Records from a dataset:
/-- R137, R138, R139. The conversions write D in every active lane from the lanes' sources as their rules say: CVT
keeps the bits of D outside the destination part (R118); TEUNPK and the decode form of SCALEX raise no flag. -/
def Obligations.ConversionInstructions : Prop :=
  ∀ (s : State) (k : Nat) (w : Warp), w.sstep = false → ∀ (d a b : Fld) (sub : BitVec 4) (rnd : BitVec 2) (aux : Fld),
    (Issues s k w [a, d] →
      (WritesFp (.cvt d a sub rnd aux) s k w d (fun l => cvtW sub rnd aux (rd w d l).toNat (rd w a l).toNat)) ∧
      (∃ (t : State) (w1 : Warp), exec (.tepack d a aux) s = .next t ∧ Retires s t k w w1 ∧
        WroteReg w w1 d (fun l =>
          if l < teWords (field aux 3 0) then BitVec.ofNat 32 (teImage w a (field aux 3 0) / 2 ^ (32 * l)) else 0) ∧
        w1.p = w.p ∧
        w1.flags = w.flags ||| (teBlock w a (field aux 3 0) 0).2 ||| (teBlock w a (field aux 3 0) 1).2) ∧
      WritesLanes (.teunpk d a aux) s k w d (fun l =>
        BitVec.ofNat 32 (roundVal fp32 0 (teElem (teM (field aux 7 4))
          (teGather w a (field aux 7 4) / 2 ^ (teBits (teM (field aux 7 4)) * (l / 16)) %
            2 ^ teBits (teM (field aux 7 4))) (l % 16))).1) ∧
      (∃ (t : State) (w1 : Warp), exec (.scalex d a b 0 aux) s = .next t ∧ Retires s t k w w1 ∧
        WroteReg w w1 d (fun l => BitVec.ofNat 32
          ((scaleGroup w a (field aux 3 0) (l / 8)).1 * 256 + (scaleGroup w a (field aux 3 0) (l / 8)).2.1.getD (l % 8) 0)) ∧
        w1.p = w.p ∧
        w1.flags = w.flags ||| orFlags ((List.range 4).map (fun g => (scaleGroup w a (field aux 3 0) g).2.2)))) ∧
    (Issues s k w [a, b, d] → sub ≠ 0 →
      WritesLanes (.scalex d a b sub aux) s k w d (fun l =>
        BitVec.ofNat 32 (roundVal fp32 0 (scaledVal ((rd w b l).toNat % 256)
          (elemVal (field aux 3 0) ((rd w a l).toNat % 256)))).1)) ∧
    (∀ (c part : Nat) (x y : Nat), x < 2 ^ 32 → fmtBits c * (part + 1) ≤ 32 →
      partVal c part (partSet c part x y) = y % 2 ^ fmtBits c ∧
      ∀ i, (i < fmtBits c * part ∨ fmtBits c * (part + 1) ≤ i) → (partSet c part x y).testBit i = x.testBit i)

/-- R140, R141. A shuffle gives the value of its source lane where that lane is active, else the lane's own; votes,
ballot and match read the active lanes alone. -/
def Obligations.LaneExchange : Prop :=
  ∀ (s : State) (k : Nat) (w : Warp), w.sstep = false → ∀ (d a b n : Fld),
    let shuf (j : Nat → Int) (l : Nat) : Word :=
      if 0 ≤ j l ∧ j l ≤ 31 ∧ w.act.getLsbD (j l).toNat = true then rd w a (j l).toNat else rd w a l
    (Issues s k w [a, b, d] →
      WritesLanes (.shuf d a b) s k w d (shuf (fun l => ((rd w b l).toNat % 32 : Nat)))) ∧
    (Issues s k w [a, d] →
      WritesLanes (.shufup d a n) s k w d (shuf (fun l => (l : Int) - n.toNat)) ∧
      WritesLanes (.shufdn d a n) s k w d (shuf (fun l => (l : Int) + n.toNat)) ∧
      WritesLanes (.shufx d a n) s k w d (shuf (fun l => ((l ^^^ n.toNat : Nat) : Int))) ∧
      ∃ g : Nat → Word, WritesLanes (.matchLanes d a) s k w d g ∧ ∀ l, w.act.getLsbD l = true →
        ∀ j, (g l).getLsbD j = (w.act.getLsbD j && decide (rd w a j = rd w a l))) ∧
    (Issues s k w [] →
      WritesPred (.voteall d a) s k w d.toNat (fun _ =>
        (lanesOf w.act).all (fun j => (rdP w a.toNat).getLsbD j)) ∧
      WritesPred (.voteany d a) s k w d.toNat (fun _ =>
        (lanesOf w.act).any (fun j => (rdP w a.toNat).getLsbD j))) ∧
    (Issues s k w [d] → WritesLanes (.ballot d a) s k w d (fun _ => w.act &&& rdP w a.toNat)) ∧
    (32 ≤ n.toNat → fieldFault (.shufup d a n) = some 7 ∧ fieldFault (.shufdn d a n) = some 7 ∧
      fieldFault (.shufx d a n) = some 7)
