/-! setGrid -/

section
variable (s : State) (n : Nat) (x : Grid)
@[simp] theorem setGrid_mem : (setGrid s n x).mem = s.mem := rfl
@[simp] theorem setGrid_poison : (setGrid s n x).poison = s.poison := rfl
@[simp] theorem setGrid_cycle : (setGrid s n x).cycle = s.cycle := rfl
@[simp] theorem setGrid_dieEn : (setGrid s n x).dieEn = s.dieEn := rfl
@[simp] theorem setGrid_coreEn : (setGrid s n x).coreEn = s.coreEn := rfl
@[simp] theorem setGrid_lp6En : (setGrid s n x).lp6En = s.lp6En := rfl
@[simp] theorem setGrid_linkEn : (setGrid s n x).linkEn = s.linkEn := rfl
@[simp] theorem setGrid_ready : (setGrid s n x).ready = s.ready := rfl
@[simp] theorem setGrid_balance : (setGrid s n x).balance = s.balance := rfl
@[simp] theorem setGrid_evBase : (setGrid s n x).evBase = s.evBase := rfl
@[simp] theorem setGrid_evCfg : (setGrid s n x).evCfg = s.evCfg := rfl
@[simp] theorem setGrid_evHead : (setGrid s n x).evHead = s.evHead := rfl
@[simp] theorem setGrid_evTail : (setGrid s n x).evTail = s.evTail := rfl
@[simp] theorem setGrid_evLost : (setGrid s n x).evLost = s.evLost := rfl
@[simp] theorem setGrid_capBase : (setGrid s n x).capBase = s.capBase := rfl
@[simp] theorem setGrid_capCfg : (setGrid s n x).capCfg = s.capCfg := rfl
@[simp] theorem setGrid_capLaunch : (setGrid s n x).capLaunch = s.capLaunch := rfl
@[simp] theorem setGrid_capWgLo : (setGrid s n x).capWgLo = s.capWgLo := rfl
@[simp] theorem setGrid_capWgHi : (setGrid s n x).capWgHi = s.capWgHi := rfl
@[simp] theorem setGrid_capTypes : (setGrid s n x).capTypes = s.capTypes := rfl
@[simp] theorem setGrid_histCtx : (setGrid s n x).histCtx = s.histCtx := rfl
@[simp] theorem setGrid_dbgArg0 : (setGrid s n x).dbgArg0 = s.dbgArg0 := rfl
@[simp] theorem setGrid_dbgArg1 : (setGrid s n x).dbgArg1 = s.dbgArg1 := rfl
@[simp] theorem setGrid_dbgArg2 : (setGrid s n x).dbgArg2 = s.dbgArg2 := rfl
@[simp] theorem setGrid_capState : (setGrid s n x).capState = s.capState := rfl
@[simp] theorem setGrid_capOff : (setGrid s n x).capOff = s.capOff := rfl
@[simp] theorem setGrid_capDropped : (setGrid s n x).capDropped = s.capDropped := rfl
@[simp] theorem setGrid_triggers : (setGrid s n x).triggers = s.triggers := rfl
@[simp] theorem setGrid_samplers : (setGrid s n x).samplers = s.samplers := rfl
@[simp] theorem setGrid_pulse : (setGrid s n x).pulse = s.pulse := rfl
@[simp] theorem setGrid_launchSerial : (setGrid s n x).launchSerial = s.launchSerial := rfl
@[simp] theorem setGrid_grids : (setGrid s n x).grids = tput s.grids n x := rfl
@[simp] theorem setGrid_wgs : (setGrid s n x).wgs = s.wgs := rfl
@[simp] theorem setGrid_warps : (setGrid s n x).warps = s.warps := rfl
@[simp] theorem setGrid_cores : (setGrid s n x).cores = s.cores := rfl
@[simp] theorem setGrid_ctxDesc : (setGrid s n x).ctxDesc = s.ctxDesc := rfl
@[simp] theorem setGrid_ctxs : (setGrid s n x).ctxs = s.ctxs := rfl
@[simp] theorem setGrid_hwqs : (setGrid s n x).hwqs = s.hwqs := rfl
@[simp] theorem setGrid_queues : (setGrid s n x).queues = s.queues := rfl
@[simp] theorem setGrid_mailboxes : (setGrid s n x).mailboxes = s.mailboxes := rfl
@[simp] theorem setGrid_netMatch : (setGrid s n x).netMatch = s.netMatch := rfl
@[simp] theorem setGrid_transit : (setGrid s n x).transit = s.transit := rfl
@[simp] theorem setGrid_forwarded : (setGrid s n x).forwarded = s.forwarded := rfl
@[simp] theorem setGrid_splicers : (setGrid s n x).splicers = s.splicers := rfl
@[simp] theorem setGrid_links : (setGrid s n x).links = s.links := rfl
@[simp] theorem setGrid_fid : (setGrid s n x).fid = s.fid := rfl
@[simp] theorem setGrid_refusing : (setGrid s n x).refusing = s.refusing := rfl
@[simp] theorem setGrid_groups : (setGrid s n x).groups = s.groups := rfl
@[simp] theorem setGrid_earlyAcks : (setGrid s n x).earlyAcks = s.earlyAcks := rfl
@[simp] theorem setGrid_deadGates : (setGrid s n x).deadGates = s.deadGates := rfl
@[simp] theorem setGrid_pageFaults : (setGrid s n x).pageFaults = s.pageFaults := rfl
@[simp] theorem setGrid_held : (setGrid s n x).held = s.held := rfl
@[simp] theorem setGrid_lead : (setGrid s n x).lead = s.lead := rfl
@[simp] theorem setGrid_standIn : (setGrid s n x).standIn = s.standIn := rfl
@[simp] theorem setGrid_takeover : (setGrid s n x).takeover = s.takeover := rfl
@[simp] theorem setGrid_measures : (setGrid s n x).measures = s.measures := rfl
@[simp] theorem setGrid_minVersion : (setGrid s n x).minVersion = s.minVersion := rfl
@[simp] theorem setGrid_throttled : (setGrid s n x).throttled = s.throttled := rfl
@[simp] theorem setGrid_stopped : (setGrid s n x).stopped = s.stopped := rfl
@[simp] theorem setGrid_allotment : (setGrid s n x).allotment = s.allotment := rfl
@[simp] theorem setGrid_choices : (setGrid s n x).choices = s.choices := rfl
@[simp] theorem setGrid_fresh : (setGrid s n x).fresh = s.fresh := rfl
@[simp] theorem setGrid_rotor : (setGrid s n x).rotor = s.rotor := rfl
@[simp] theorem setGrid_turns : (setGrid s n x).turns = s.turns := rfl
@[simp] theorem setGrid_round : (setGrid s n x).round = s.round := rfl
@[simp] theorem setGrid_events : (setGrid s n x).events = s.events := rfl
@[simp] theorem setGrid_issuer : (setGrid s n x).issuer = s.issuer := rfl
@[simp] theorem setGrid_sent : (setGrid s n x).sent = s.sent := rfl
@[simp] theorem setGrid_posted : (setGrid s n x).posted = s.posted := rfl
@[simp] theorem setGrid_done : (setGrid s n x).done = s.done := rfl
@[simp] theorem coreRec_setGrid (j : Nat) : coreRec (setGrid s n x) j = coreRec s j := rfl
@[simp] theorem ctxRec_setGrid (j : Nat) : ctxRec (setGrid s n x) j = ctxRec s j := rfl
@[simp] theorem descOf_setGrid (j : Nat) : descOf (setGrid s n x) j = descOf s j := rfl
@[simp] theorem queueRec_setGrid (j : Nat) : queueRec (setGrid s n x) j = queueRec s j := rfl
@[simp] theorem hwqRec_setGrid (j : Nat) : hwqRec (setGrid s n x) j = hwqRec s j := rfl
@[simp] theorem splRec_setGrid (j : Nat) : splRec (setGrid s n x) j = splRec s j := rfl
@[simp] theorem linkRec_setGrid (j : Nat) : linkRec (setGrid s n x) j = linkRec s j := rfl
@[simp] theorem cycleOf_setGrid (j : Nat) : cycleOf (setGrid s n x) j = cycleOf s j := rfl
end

_AIM OF THE TASK_
In the entries above, find each line that has the word "lanesOf". Copy it.

_WRITTEN RESPONSE_
        (lanesOf w.act).all (fun j => (rdP w a.toNat).getLsbD j)) ∧
        (lanesOf w.act).any (fun j => (rdP w a.toNat).getLsbD j))) ∧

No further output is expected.